Mimolette

Region: France
Milk: Cow milk
Texture: Semi-hard

The Mimolette is a most unusual cheese, spherical like an Edam but with a rough moon-like surface and a bright orange interior. It resembles a cantaloupe when cut open.

The cheese originated in Holland and is made in a similar way to Edam, using pasteurised cows’ milk.. It is believed to have been introduced to France when Flanders was a part of that country.  Some believe that in the 17th century the French minister Colbert forbade the importation of foreign goods, including cheese, and so the French began making it for themselves. It was originally made by the request of Louis XIV, who – in the context of Jean-Baptiste Colbert’s mercantilistic policies – was looking for a native French product to replace the then very popular Edam. To differentiate it from Edam, however, he had it colored orange.
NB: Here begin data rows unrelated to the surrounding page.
/-- A word that fails each of the three checks of 30_encoding.md R75, and that one alone. -/
theorem test_commandOpcKnown : commandOpcKnown 0x04000000#32 = false ∧ commandRsvZero 0x04000000#32 = true := by
  decide
theorem test_commandRsvZero : commandRsvZero 0x02200041#32 = false ∧ commandOpcKnown 0x02200041#32 = true ∧
    commandOperandFits 0x02200041#32 = true := by decide
theorem test_commandOperandFits : commandOperandFits 0x03000001#32 = false ∧ commandOpcKnown 0x03000001#32 = true ∧
    commandRsvZero 0x03000001#32 = true := by decide
theorem test_commandWellFormed : commandWellFormed 0x04000000#32 = false ∧ commandWellFormed 0x02200041#32 = false ∧
    commandWellFormed 0x03000001#32 = false ∧ commandWellFormed 0x021FFFFF#32 = true := by decide

-- Decoding: words written out bit by bit from the encodings of 30_encoding.md R72 to R78.

theorem test_decode_init :
    decode (.cmd32 0b00000001_000_000000000000000000000#32) = .instr .init := by decide
theorem test_decode_putc :
    decode (.cmd32 0b00000010_000_000000010000010101100#32) = .instr (.putc 0x20AC#21) := by decide
theorem test_decode_putc_largest :
    decode (.cmd32 0b00000010_000_111111111111111111111#32) = .instr (.putc 0x1FFFFF#21) := by decide
theorem test_decode_final :
    decode (.cmd32 0b00000011_000_000000000000000000000#32) = .instr .final := by decide
/-- The undecodable words of 95_test_vectors.md P8, each by its class (30_encoding.md R75). -/
theorem test_decode_rejects :
    decode (.cmd32 0x00000000#32) = .reject .reservedOpcode ∧ decode (.cmd32 0xffffffff#32) = .reject .reservedOpcode ∧
    decode (.cmd32 0x04000000#32) = .reject .reservedOpcode ∧ decode (.cmd32 0x05000000#32) = .reject .reservedOpcode ∧
    decode (.cmd32 0x01000001#32) = .reject .operandNotZero ∧ decode (.cmd32 0x02200041#32) = .reject .reservedField := by
  decide
theorem test_decode_round0 :
    [0b000000#6, 0b000001#6, 0b000010#6, 0b000011#6, 0b000100#6, 0b000101#6, 0b000110#6, 0b000111#6,
     0b001000#6, 0b001001#6, 0b001010#6, 0b001011#6, 0b001100#6, 0b001101#6, 0b001110#6, 0b001111#6].map (fun i => decode (.step6 i)) =
    [.instr .f00, .instr .f01, .instr .f02, .instr .f03, .instr .f04, .instr .f05, .instr .f06, .instr .f07,
     .instr .f08, .instr .f09, .instr .f10, .instr .f11, .instr .f12, .instr .f13, .instr .f14, .instr .f15] := by decide
theorem test_decode_round1 :
    [0b010000#6, 0b010001#6, 0b010010#6, 0b010011#6, 0b010100#6, 0b010101#6, 0b010110#6, 0b010111#6,
     0b011000#6, 0b011001#6, 0b011010#6, 0b011011#6, 0b011100#6, 0b011101#6, 0b011110#6, 0b011111#6].map (fun i => decode (.step6 i)) =
    [.instr .g16, .instr .g17, .instr .g18, .instr .g19, .instr .g20, .instr .g21, .instr .g22, .instr .g23,
     .instr .g24, .instr .g25, .instr .g26, .instr .g27, .instr .g28, .instr .g29, .instr .g30, .instr .g31] := by decide
theorem test_decode_round2 :
    [0b100000#6, 0b100001#6, 0b100010#6, 0b100011#6, 0b100100#6, 0b100101#6, 0b100110#6, 0b100111#6,
     0b101000#6, 0b101001#6, 0b101010#6, 0b101011#6, 0b101100#6, 0b101101#6, 0b101110#6, 0b101111#6].map (fun i => decode (.step6 i)) =
    [.instr .h32, .instr .h33, .instr .h34, .instr .h35, .instr .h36, .instr .h37, .instr .h38, .instr .h39,
     .instr .h40, .instr .h41, .instr .h42, .instr .h43, .instr .h44, .instr .h45, .instr .h46, .instr .h47] := by decide
theorem test_decode_round3 :
    [0b110000#6, 0b110001#6, 0b110010#6, 0b110011#6, 0b110100#6, 0b110101#6, 0b110110#6, 0b110111#6,
     0b111000#6, 0b111001#6, 0b111010#6, 0b111011#6, 0b111100#6, 0b111101#6, 0b111110#6, 0b111111#6].map (fun i => decode (.step6 i)) =
    [.instr .i48, .instr .i49, .instr .i50, .instr .i51, .instr .i52, .instr .i53, .instr .i54, .instr .i55,
     .instr .i56, .instr .i57, .instr .i58, .instr .i59, .instr .i60, .instr .i61, .instr .i62, .instr .i63] := by decide
theorem test_decode_select : [0b00#2, 0b01#2, 0b10#2, 0b11#2].map (fun f => decode (.fsel2 f)) =
    [.instr .fnF, .instr .fnG, .instr .fnH, .instr .fnI] := by decide
theorem test_decode_rotate : decode (.rot5 0b00000#5) = .instr (.rotl 0#5) ∧
    decode (.rot5 0b10110#5) = .instr (.rotl 22#5) ∧ decode (.rot5 0b11111#5) = .instr (.rotl 31#5) := by decide

/-- Reading a table row's bits: a command, a step, a select and an amount (spec/opcode_table.json). -/
theorem test_decodeTableWord : decodeTableWord 32 0x02000068 = some (.putc 0x68#21) ∧
    decodeTableWord 8 0x3F = some .i63 ∧ decodeTableWord 6 0x10 = some .g16 ∧ decodeTableWord 2 3 = some .fnI ∧
    decodeTableWord 5 23 = some (.rotl 23#5) ∧ decodeTableWord 32 0 = none ∧ decodeTableWord 8 0x40 = none := by
  decide

-- The assembler (30_encoding.md R80, R81).

theorem test_assemble_init : assemble "INIT ; a comment".toList = some [0x01000000#32] := by decide +kernel
theorem test_assemble_final : assemble "  FINAL".toList = some [0x03000000#32] := by decide +kernel
theorem test_assemble_putc : assemble "PUTC U+20AC".toList = some [0x020020AC#32] := by decide +kernel
theorem test_assemble_quoted : assemble "PUTC 'h'".toList = some [0x02000068#32] := by decide +kernel
theorem test_assemble_hexadecimal : assemble "PUTC 0x1F600".toList = some [0x0201F600#32] := by decide +kernel
theorem test_assemble_surrogate : assemble "PUTC 55296".toList = some [0x0200D800#32] := by decide +kernel
theorem test_assemble_too_large : assemble "PUTC 0x200000".toList = none := by decide +kernel
theorem test_assemble_lower_case : assemble "init".toList = none := by decide +kernel
theorem test_assemble_operand : assemble "INIT 1".toList = none := by decide +kernel
/-- `HASH "hello"` is the words of 95_test_vectors.md P2. -/
theorem test_assemble_hash :
    assemble ("HASH ".toList ++ [doubleQuote] ++ "hello".toList ++ [doubleQuote]) =
      some [0x01000000#32, 0x02000068#32, 0x02000065#32, 0x0200006c#32, 0x0200006c#32, 0x0200006f#32,
            0x03000000#32] := by decide +kernel
theorem test_assemble_puts_empty : assemble ("PUTS ".toList ++ [doubleQuote, doubleQuote]) = some [] := by
  decide +kernel
/-- A semicolon in a text is no comment (log entry 12). -/
theorem test_assemble_puts_semicolon : assemble ("PUTS ".toList ++ [doubleQuote, ';', doubleQuote]) =
    some [0x0200003b#32] := by decide +kernel

-- The block buffer.

/-- A word is little-endian; the bytes are those of 45_commands.md R277 for U+1F600. -/
theorem test_readWord : readWord { State.reset with buf := [(0, 0xf0#8), (1, 0x9f#8), (2, 0x98#8), (3, 0x80#8)] } 0 =
    0x80989ff0#32 := by decide
theorem test_writeWord :
    (writeWord openState 15 0x00000100#32).buf = [(0, 0x68#8), (1, 0x69#8), (61, 0x01#8)] := by decide
theorem test_write_zero_unlists : (writeByte openState 0 0x00#8).buf = [(1, 0x69#8)] := by decide
/-- An ill-formed buffer for each condition of the canonical form. -/
theorem test_wf_order : Memory.wf [(1, 0x01#8), (0, 0x01#8)] = false := by decide
theorem test_wf_repeat : Memory.wf [(1, 0x01#8), (1, 0x02#8)] = false := by decide
theorem test_wf_zero : Memory.wf [(1, 0x00#8)] = false := by decide
theorem test_wf_range : Memory.wf [(64, 0x01#8)] = false := by decide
It is now made in Flanders and also in other parts of France, particularly Brittany, and it is often known as ‘Boule de Lille’. The name Mimolette derives from ‘mi-mou‘ meaning ‘half-soft‘. The name Boule de Lille derives from a ripening cellar in the city of Lille, where the cheese was originally matured.

A cow’s-milk cheese, it normally weighs about 2 kg (approximately 4.5 pounds). The crust  is soft when young – with age it becomes harder. It has a gray crust (non-edible) and orangish flesh. It is a matured Edam that is allowed to ripen for around six month to nine. The natural rind ranges in colour from yellow orange to light brown and is pitted, dry and hard. Intensely fruity, it is popular as a cooking cheese and as a snack to eat with a glass of beer. When young (4 – 6 month), the cheese is firm compact and slightly oily with a subtle fruity aroma and a mellow nutty taste. Most of this cheese is, however, eaten when aged. The bright, deep tangerine colour of the cheese is due to the natural dye, annatto.

Mimolette can be consumed at different stages of aging. When younger, its taste resembles that of Parmesan. Most cheese lovers appreciate it most when “extra-old” (extra-vieille). At that point, it can become rather hard to chew, and the flesh takes a hazelnut-like flavour.